What is the difference between the two notations below?

{x | x (is an element of) X & P(x)} 

vs.

X = {x | P(x)} 

These both seems to say to me x is in X as long as it abides by property P. The top one is defined as a comprehension and the bottom one is used as a lead into Russle's paradox.

  • 1
    The first specifies the collection of all elements of $X$ (which must already be defined) which satisfy $P$. If $X$ is a set, then this is a set by the Axiom of Separation.

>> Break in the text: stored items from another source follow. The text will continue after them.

/-- `BuildTrie()` inserts the valid entries one after the other (R181). -/
theorem buildTrie_eq_foldlM {ct : List (Nat × CtEntry)} (hk : ∀ x ∈ ct, x.1 < 256) (t : Trie) :
    buildTrie t ct = (codesOf ct).foldlM insertEntry t := by
  induction ct generalizing t with
  | nil => rfl
  | cons x ct ih =>
    obtain ⟨k, e⟩ := x
    obtain ⟨hlt, hk⟩ := List.forall_mem_cons.1 hk
    have hsym : (BitVec.ofNat 8 k).toNat = k := Nat.mod_eq_of_lt hlt
    cases hv : e.valid with
    | false => simp [buildTrie, codesOf, hv, ih hk]
    | true =>
      cases hins : t.insertCode (BitVec.ofNat 8 k) (codeBits e) with
      | none => simp [buildTrie, codesOf, hv, insertEntry, hins, hsym, bind, Except.bind]
      | some u => simp [buildTrie, codesOf, hv, insertEntry, hins, ih hk, bind, Except.bind]

theorem trieOf_eq_foldlM {ct : List (Nat × CtEntry)} (hc : CanonicalTable ct) :
    trieOf ct = (codesOf ct).foldlM insertEntry (.node .absent .absent) :=
  buildTrie_eq_foldlM (fun x hx => (((Sparse.wfOr_iff _ _ _).1 hc).2 x hx).1) _

/-! ## The trie that BuildTrie makes -/

namespace Trie.Holds

variable {t u : Trie} {L K : List (List Bool × Byte)}

/-- What `BuildTrie()` makes holds the codes inserted. -/
theorem foldlM_insertEntry (h : t.Holds L) (hu : K.foldlM insertEntry t = .ok u) : u.Holds (L ++ K) := by
  induction K generalizing t L with
  | nil =>
    cases hu
    rwa [List.append_nil]
  | cons x K ih =>
    rw [List.foldlM_cons] at hu
    cases hx : insertEntry t x with
    | error r =>
      rw [hx] at hu
      cases hu
    | ok v =>
      rw [hx] at hu
      rw [List.append_cons]
      exact ih (h.insertCode (insertEntry_eq_ok_iff.1 hx)) hu

/-- Nonempty codes of which no two are comparable are all inserted. -/
theorem exists_foldlM_insertEntry (h : t.Holds L) (hne : ∀ x ∈ K, x.1 ≠ [])
    (hpf : (L ++ K).Pairwise fun x y => ¬ Comparable x.1 y.1) : ∃ u, K.foldlM insertEntry t = .ok u := by
  induction K generalizing t L with
  | nil => exact ⟨t, rfl⟩
  | cons x K ih =>
    obtain ⟨hx, hne⟩ := List.forall_mem_cons.1 hne
    have hfree : ¬ ∃ y ∈ L, Comparable y.1 x.1 := fun ⟨y, hy, hcomp⟩ =>
      (List.pairwise_append.1 hpf).2.2 y hy x List.mem_cons_self hcomp
    obtain ⟨v, hv⟩ := Option.ne_none_iff_exists'.1 ((h.insertCode_eq_none_iff (c := x.2) hx).not.2 hfree)
    rw [List.append_cons] at hpf
    obtain ⟨u, hu⟩ := ih (h.insertCode hv) hne hpf
    exact ⟨u, by rw [List.foldlM_cons, insertEntry_eq_ok_iff.2 hv]; exact hu⟩

end Trie.Holds

/-- An error of `BuildTrie()` is a collision. -/
theorem cause_of_foldlM_insertEntry {L : List (List Bool × Byte)} {t : Trie} {r : Raise}
    (h : L.foldlM insertEntry t = .error r) : r.cause = .tableNotPrefixFree := by
  induction L generalizing t with
  | nil => cases h
  | cons x L ih =>
    rw [List.foldlM_cons] at h
    cases hx : t.insertCode x.2 x.1 with
    | none =>
      rw [insertEntry_of_none hx] at h
      cases h
      rfl
    | some u =>
      rw [insertEntry_eq_ok_iff.2 hx] at h
      exact ih h

/-- Codes of at most m bits make at most m nodes each. -/
theorem size_of_foldlM_insertEntry {L : List (List Bool × Byte)} {m : Nat} {t u : Trie} (ht : t.isInternal = true)
    (hlen : ∀ x ∈ L, x.1.length ≤ m) (h : L.foldlM insertEntry t = .ok u) : u.size ≤ t.size + m * L.length := by
  induction L generalizing t with
  | nil =>
    cases h
    exact Nat.le_add_right _ _
  | cons x L ih =>
    obtain ⟨hx, hlen⟩ := List.forall_mem_cons.1 hlen
    rw [List.foldlM_cons] at h
    cases hv : insertEntry t x with
    | error r =>
      rw [hv] at h
      cases h
    | ok v =>
      rw [hv] at h
      rw [insertEntry_eq_ok_iff] at hv
      have hfirst := Trie.size_insertCode_le_of_isInternal ht hv
      have hrest := ih (t := v) ((Trie.isInternal_follow_insertCode_iff hv []).2 (.inr ht)) hlen h
      rw [List.length_cons, Nat.mul_succ]
      omega

/-! ## The codes of a CodeTable -/

theorem Sparse.pairwise_of_sorted {α : Type} {m : List (Nat × α)} (h : Sparse.sorted m = true) :
    m.Pairwise fun x y => x.1 < y.1 := by
  induction m with
  | nil => exact .nil
  | cons x m ih =>
    obtain ⟨hlt, hs⟩ := (Sparse.sorted_cons x m).1 h
    exact .cons hlt (ih hs)

section
variable {ct : List (Nat × CtEntry)} {trie : Trie} {p q : List Bool} {c d : Byte}

theorem mem_codesOf (hc : CanonicalTable ct) : (q, d) ∈ codesOf ct ↔ HasCode ct d ∧ codeOf ct d = q := by
  simp only [codesOf, List.mem_map, List.mem_filter, Prod.mk.injEq, Prod.exists]
  constructor
  · rintro ⟨k, e, ⟨hmem, hv⟩, rfl, rfl⟩
    obtain ⟨hat, -⟩ := ctAt_of_mem ct hc k e hmem
    rw [HasCode, codeOf, hat]
    exact ⟨hv, rfl⟩
  · rintro ⟨hd, rfl⟩
    exact ⟨d.toNat, ctAt ct d, ⟨mem_of_hasCode hd, hd⟩, rfl, BitVec.ofNat_toNat 8 d⟩

/-- The symbols rise. -/
theorem codesOf_pairwise (hc : CanonicalTable ct) : (codesOf ct).Pairwise fun x y => x.2.toNat < y.2.toNat := by
  obtain ⟨hs, hk⟩ := (Sparse.wfOr_iff _ _ _).1 hc
  refine List.pairwise_map.2 (((Sparse.pairwise_of_sorted hs).imp_of_mem fun {x y} hx hy hlt => ?_).filter _)
  rwa [BitVec.toNat_ofNat, BitVec.toNat_ofNat, Nat.mod_eq_of_lt (hk x hx).1, Nat.mod_eq_of_lt (hk y hy).1]

theorem codesOf_length_le (hc : CanonicalTable ct) : (codesOf ct).length ≤ 256 := by
  have hnodup : ((codesOf ct).map Prod.snd).Nodup :=
    List.pairwise_map.2 ((codesOf_pairwise hc).imp fun hlt heq => hlt.ne (congrArg BitVec.toNat heq))
  have hle := (hnodup.subperm fun c _ => mem_allSymbols c).length_le
  simpa using hle

theorem length_codeOf_of_legal (hl : LegalTable ct) (hd : HasCode ct d) :
    1 ≤ (codeOf ct d).length ∧ (codeOf ct d).length ≤ 32 := by
  have hlegal := hl d hd
  rw [CtEntry.illegal, Bool.or_eq_false_iff, Bool.or_eq_false_iff] at hlegal
  obtain ⟨⟨hmin, hmax⟩, -⟩ := hlegal
  rw [codeOf_length]
  exact ⟨Nat.not_lt.1 (of_decide_eq_false hmin), Nat.not_lt.1 (of_decide_eq_false hmax)⟩

theorem codeOf_ne_nil_of_legal (hl : LegalTable ct) (hd : HasCode ct d) : codeOf ct d ≠ [] :=
  List.length_pos_iff.1 (length_codeOf_of_legal hl hd).1

/-! ## BuildTrie on a CodeTable -/

theorem holds_of_trieOf (hc : CanonicalTable ct) (h : trieOf ct = .ok trie) : trie.Holds (codesOf ct) :=
  Trie.Holds.top.foldlM_insertEntry ((trieOf_eq_foldlM hc).symm.trans h)

theorem ne_nil_of_mem_codesOf (hc : CanonicalTable ct) (hl : LegalTable ct) : ∀ x ∈ codesOf ct, x.1 ≠ [] := by
  rintro ⟨q, d⟩ hx
  obtain ⟨hd, rfl⟩ := (mem_codesOf hc).1 hx
  exact codeOf_ne_nil_of_legal hl hd

/-- `BuildTrie()` succeeds on a legal table in which no code begins another (R181). -/
theorem exists_trieOf (hc : CanonicalTable ct) (hl : LegalTable ct) (hp : PrefixFree ct) :
    ∃ trie, trieOf ct = .ok trie := by
  rw [trieOf_eq_foldlM hc]
  refine Trie.Holds.top.exists_foldlM_insertEntry (ne_nil_of_mem_codesOf hc hl)
    ((codesOf_pairwise hc).imp_of_mem ?_)
  rintro ⟨q, a⟩ ⟨r, b⟩ hx hy hlt
  obtain ⟨ha, rfl⟩ := (mem_codesOf hc).1 hx
  obtain ⟨hb, rfl⟩ := (mem_codesOf hc).1 hy
  exact hp a b ha hb fun heq => hlt.ne (congrArg BitVec.toNat heq)

/-- `BuildTrie()` reports the first symbol whose code is comparable with that of an earlier one (R181). -/
theorem trieOf_of_collision (hc : CanonicalTable ct) (hl : LegalTable ct) (hd : HasCode ct d) (hcode : HasCode ct c)
    (hlt : d.toNat < c.toNat) (hcomp : Comparable (codeOf ct d) (codeOf ct c))
    (hfirst : ∀ a b, HasCode ct a → HasCode ct b → a.toNat < b.toNat → b.toNat < c.toNat →
      ¬ Comparable (codeOf ct a) (codeOf ct b)) :
    trieOf ct = .error ⟨.tableNotPrefixFree, BitVec.ofNat 32 c.toNat⟩ := by
  obtain ⟨pre, post, hsplit⟩ := List.append_of_mem ((mem_codesOf hc).2 ⟨hcode, rfl⟩)
  have hmem : ∀ x ∈ pre, x ∈ codesOf ct := fun x hx => hsplit ▸ List.mem_append_left _ hx
  have hrise := codesOf_pairwise hc
  rw [hsplit, List.pairwise_append, List.pairwise_cons] at hrise
  obtain ⟨hpre, ⟨hpost, -⟩, hbefore⟩ := hrise
  have hearlier : (codeOf ct d, d) ∈ pre := by
    have hd' := (mem_codesOf hc).2 ⟨hd, rfl⟩
    rw [hsplit, List.mem_append, List.mem_cons] at hd'
    rcases hd' with hd' | heq | hd'
    · exact hd'
    · rw [(Prod.mk.inj heq).2] at hlt
      exact absurd hlt (Nat.lt_irrefl _)
    · exact absurd hlt (hpost _ hd').asymm
  obtain ⟨t, ht⟩ := Trie.Holds.top.exists_foldlM_insertEntry
    (fun x hx => ne_nil_of_mem_codesOf hc hl x (hmem x hx)) (hpre.imp_of_mem (by
      rintro ⟨q, a⟩ ⟨r, b⟩ hx hy hab
      obtain ⟨ha, rfl⟩ := (mem_codesOf hc).1 (hmem _ hx)
      obtain ⟨hb, rfl⟩ := (mem_codesOf hc).1 (hmem _ hy)
      exact hfirst a b ha hb hab (hbefore _ hy _ List.mem_cons_self)))
  have hholds := Trie.Holds.top.foldlM_insertEntry ht
  have hnone := (hholds.insertCode_eq_none_iff (c := c) (codeOf_ne_nil_of_legal hl hcode)).2 ⟨_, hearlier, hcomp⟩
  rw [trieOf_eq_foldlM hc, hsplit, List.foldlM_append, ht]
  show ((codeOf ct c, c) :: post).foldlM insertEntry t = _
  rw [List.foldlM_cons, insertEntry_of_none hnone]
  rfl

/-! ## Where a path leads in the trie of a CodeTable -/

variable (hc : CanonicalTable ct) (h : trie.Holds (codesOf ct))
include hc h

theorem follow_eq_leaf_iff : trie.follow q = .leaf d ↔ HasCode ct d ∧ codeOf ct d = q := by
  rw [h.leaf_iff, mem_codesOf hc]

theorem isInternal_follow_iff :
    (trie.follow q).isInternal = true ↔ q = [] ∨ ∃ d, HasCode ct d ∧ q <+: codeOf ct d ∧ q ≠ codeOf ct d := by
  rw [h.internal_iff]
  refine or_congr_right ⟨?_, fun ⟨d, hd, hq⟩ => ⟨_, (mem_codesOf hc).2 ⟨hd, rfl⟩, hq⟩⟩
  rintro ⟨⟨r, d⟩, hx, hq⟩
  obtain ⟨hd, rfl⟩ := (mem_codesOf hc).1 hx
  exact ⟨d, hd, hq⟩

theorem follow_eq_absent_of_not_comparable (hq : q ≠ []) (hno : ∀ d, HasCode ct d → ¬ Comparable (codeOf ct d) q) :
    trie.follow q = .absent := by
  refine h.follow_eq_absent hq ?_
  rintro ⟨r, d⟩ hx
  obtain ⟨hd, rfl⟩ := (mem_codesOf hc).1 hx
  exact hno d hd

The second specifies the collection (possibly a proper class) of all objects that satisfy $P(x)$, and calls it $X$.2011-09-08
  • 0
    Note that the first one does **not** say "x is in X if it satisfies P". It says "This is the collection of all things that are *both* in $X$ **and** satisfy P". By contrast, the second says "The collection of all things that satisfy P is called X".2011-09-08
  • 0
    The first describes a certain *subset* of $X$, quite possibly not all of $X$. The second says that $X$ is the set of all objects in the universe with property $P$ (unrestricted comprehension, not allowed in ZFC).2011-09-08

2 Answers 2

2

The difference is that $X$ is required to be a set in the first, and in the second it may not be. It's kind of amazing, but this avoids the classical set-theoretic paradoxes. The classic Russell paradox $X=\{x|x\not \in x\}$ is a good example. Now in the first we know we have a set by the power set and separation axioms. In the second we don't.

  • 1
    I don't think Power Set comes into showing that the first one is a set; by Separation, if X is a set we know that {x | x in X and P(x)} is a set. Also, if you are working in NBG, the first could simply be a class (if X is a class), and not necessarily a set.2011-09-08
  • 0
    In Zermelo set theory, the assertion that for any (already constructed) set $X$, the collection of all $x$ satisfying $P$ is a set is called the Axiom of Separation. Later, the notion of property was made more precise by replacing it with formula. Also later, Separation was strengthened to Replacement. To prove that Replacement implies Separation we do need Power Set, but then we need Power Set to do much of anything, if we use standard definitions. Some axiomatizations still have *both* Separation and Replacement.2011-09-08
  • 0
    @Arturo Magidin: it seems to me (in light of André Nicolas comment) the question is whether in ZFC you can define a set of larger cardinality than the one you have without the power set axiom. I don't see it, but would love to be enlightened.2011-09-08
  • 0
    @ André Nicolas:I wish I could @ two people at once, but I can't. So here you go.2011-09-08
  • 0
    @Ross Millikan: The answer to larger cardinality without Power Set is roughly speaking no you cannot. (Depending on details of presentation, you can get larger finite sets without Power Set, and Axiom of Infinity directly produces an infinite set, but that's all.) In the first construction mentioned by the OP, we do already have a set $X$, so constructing the subset of $X$ consisting of the elements that satisfy the formula $P(x)$ is a direct use of Separation, and does not require Power Set.2011-09-08
  • 0
    @André Nicolas: Thanks. That is what I was thinking. For finite sets, we have union, as you say.2011-09-08
0

The first is an object, namely a set. In particular, it can't be true or false. The second is an equation, which is a type of statement. The difference between the two is the same as the difference between "dog" and "my dog has four legs."